-- ==== Sys2Proof/Machine/Flags.lean ====
section
/-! DEFINITION. The flag values the ALU writes to VF, and the order of a shift's two writes (43_alu). -/

namespace Sys2Proof.Machine

/-- `(r < a) ? 1 : 0`: the 8-bit sum `r` is below an addend `a` exactly when the addition carried (R89). -/
def carryFlag (a r : Byte) : Byte := if r.toNat < a.toNat then 1 else 0

/-- `(r > a) ? 0 : 1`: the 8-bit difference `r` is above the minuend `a` exactly when the subtraction borrowed (R90, R92). -/
def noBorrowFlag (a r : Byte) : Byte := if a.toNat < r.toNat then 0 else 1

/-- Bit 0 of the source of a right shift (R91). -/
def shiftedOutRight (b : Byte) : Byte := b &&& 0x01

/-- Bit 7 of the source of a left shift (R93). -/
def shiftedOutLeft (b : Byte) : Byte := (b >>> 7) &&& 0x01

/-- The result of a logic or arithmetic instruction, then its flag: when x = 0xF, VF ends holding the flag (R82). -/
def State.setResultThenFlag (s : State) (x : Reg) (result flag : Byte) : State := (s.setV x result).setV flagReg flag

/-- The two writes of a shift of `V[y]` in the order SHIFT_ORDER gives (R82, R91, R93): `TEXT_ORDER` writes VF and then computes
the result from `V[y]` as it then stands, `SNAPSHOT_FLAG_LAST` reads `V[y]` once and writes VF last. Log 3 -/
def State.setShift (s : State) (order : ShiftOrder) (result flag : Byte → Byte) (x y : Reg) : State :=
  match order with
  | .textOrder =>
    let s1 := s.setV flagReg (flag (s.getV y))
    s1.setV x (result (s1.getV y))
  | .snapshotFlagLast => s.setResultThenFlag x (result (s.getV y)) (flag (s.getV y))

end Sys2Proof.Machine
end

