-- ==== Sys2Proof/Laws/PerInstr.lean ====
section
/-! SUPPORT. A statement about every instruction as syntax: its word carries the fixed bits of its row of the opcode map (R59). -/

namespace Sys2Proof.Laws.FixedBits

/-- The word of an instruction matches its row: `w & mask == match`. -/
def Statement (i : Instr) : Prop := encode i &&& (rowOf i).mask = (rowOf i).pattern

/-- The class bits of a packed word. -/
theorem packA_class (c : Nibble) (a : Addr12) : packA c a &&& 0xF000 = packA c 0 := by
  have h : (0xF000 : Word) = (BitVec.allOnes 4) ++ (0#12) := by decide
  rw [h, packA, BitVec.and_append, BitVec.and_zero, BitVec.and_allOnes]
  rfl

/-- The class and selector bits of a word packed with `nn`. -/
theorem packXNN_selector (c : Nibble) (x : Reg) (nn : Byte) : packXNN c x nn &&& 0xF0FF = packXNN c 0 nn := by
  have h : (0xF0FF : Word) = (BitVec.allOnes 4) ++ ((0#4) ++ (BitVec.allOnes 8) : BitVec 12) := by decide
  rw [h, packXNN, BitVec.and_append, BitVec.and_append, BitVec.and_zero, BitVec.and_allOnes, BitVec.and_allOnes]
  rfl

/-- The class and selector bits of a word packed with `n`. -/
theorem packXYN_selector (c : Nibble) (x y : Reg) (n : Nibble) : packXYN c x y n &&& 0xF00F = packXYN c 0 0 n := by
  have h : (0xF00F : Word) =
      (BitVec.allOnes 4) ++ ((0#4) ++ ((0#4) ++ (BitVec.allOnes 4) : BitVec 8) : BitVec 12) := by decide
  rw [h, packXYN, BitVec.and_append, BitVec.and_append, BitVec.and_append, BitVec.and_zero, BitVec.and_zero,
    BitVec.and_allOnes, BitVec.and_allOnes]
  rfl

theorem packXNN_class (c : Nibble) (x : Reg) (nn : Byte) : packXNN c x nn &&& 0xF000 = packA c 0 := packA_class c (x ++ nn)

theorem packXYN_class (c : Nibble) (x y : Reg) (n : Nibble) : packXYN c x y n &&& 0xF000 = packA c 0 :=
  packA_class c (x ++ (y ++ n : BitVec 8) : BitVec 12)

theorem cls : Statement .cls := show _ = _ by decide

theorem ret : Statement .ret := show _ = _ by decide

theorem sys (nnn : Addr12) : Statement (.sys nnn) := packA_class _ nnn

theorem jp (nnn : Addr12) : Statement (.jp nnn) := packA_class _ nnn

theorem call (nnn : Addr12) : Statement (.call nnn) := packA_class _ nnn

theorem seImm (x : Reg) (nn : Byte) : Statement (.seImm x nn) := packXNN_class _ x nn

theorem sneImm (x : Reg) (nn : Byte) : Statement (.sneImm x nn) := packXNN_class _ x nn

theorem seReg (x y : Reg) (n : Nibble) : Statement (.seReg x y n) := packXYN_class _ x y n

theorem ldImm (x : Reg) (nn : Byte) : Statement (.ldImm x nn) := packXNN_class _ x nn

theorem addImm (x : Reg) (nn : Byte) : Statement (.addImm x nn) := packXNN_class _ x nn

theorem ldReg (x y : Reg) : Statement (.ldReg x y) := packXYN_selector _ x y _

theorem orReg (x y : Reg) : Statement (.orReg x y) := packXYN_selector _ x y _

theorem andReg (x y : Reg) : Statement (.andReg x y) := packXYN_selector _ x y _

theorem xorReg (x y : Reg) : Statement (.xorReg x y) := packXYN_selector _ x y _

theorem addReg (x y : Reg) : Statement (.addReg x y) := packXYN_selector _ x y _

theorem sub (x y : Reg) : Statement (.sub x y) := packXYN_selector _ x y _

theorem shr (x y : Reg) : Statement (.shr x y) := packXYN_selector _ x y _

theorem subn (x y : Reg) : Statement (.subn x y) := packXYN_selector _ x y _

theorem shl (x y : Reg) : Statement (.shl x y) := packXYN_selector _ x y _

theorem unlisted8 (x y : Reg) (n : Nibble) : Statement (.unlisted8 x y n) := packXYN_class _ x y n

theorem sneReg (x y : Reg) (n : Nibble) : Statement (.sneReg x y n) := packXYN_class _ x y n

theorem ldI (nnn : Addr12) : Statement (.ldI nnn) := packA_class _ nnn

theorem jpV0 (nnn : Addr12) : Statement (.jpV0 nnn) := packA_class _ nnn

theorem rnd (x : Reg) (nn : Byte) : Statement (.rnd x nn) := packXNN_class _ x nn

theorem drw (x y : Reg) (n : Nibble) : Statement (.drw x y n) := packXYN_class _ x y n

theorem skp (x : Reg) : Statement (.skp x) := packXNN_selector _ x _

theorem sknp (x : Reg) : Statement (.sknp x) := packXNN_selector _ x _

theorem unlistedE (x : Reg) (nn : Byte) : Statement (.unlistedE x nn) := packXNN_class _ x nn

theorem ldVxDT (x : Reg) : Statement (.ldVxDT x) := packXNN_selector _ x _

theorem ldVxK (x : Reg) : Statement (.ldVxK x) := packXNN_selector _ x _

theorem ldDTVx (x : Reg) : Statement (.ldDTVx x) := packXNN_selector _ x _

theorem ldSTVx (x : Reg) : Statement (.ldSTVx x) := packXNN_selector _ x _

theorem addIVx (x : Reg) : Statement (.addIVx x) := packXNN_selector _ x _

theorem ldFVx (x : Reg) : Statement (.ldFVx x) := packXNN_selector _ x _

theorem ldBVx (x : Reg) : Statement (.ldBVx x) := packXNN_selector _ x _

theorem ldIVx (x : Reg) : Statement (.ldIVx x) := packXNN_selector _ x _

theorem ldVxI (x : Reg) : Statement (.ldVxI x) := packXNN_selector _ x _

theorem unlistedF (x : Reg) (nn : Byte) : Statement (.unlistedF x nn) := packXNN_class _ x nn

end Sys2Proof.Laws.FixedBits
end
○ ○ ○ ○ ○ ○ ○
Problem statement.
Among the lines above, find each one containing the string "writes" and copy it.

Exercise result.
/-! DEFINITION. The flag values the ALU writes to VF, and the order of a shift's two writes (43_alu). -/
/-- The two writes of a shift of `V[y]` in the order SHIFT_ORDER gives (R82, R91, R93): `TEXT_ORDER` writes VF and then computes
the result from `V[y]` as it then stands, `SNAPSHOT_FLAG_LAST` reads `V[y]` once and writes VF last. Log 3 -/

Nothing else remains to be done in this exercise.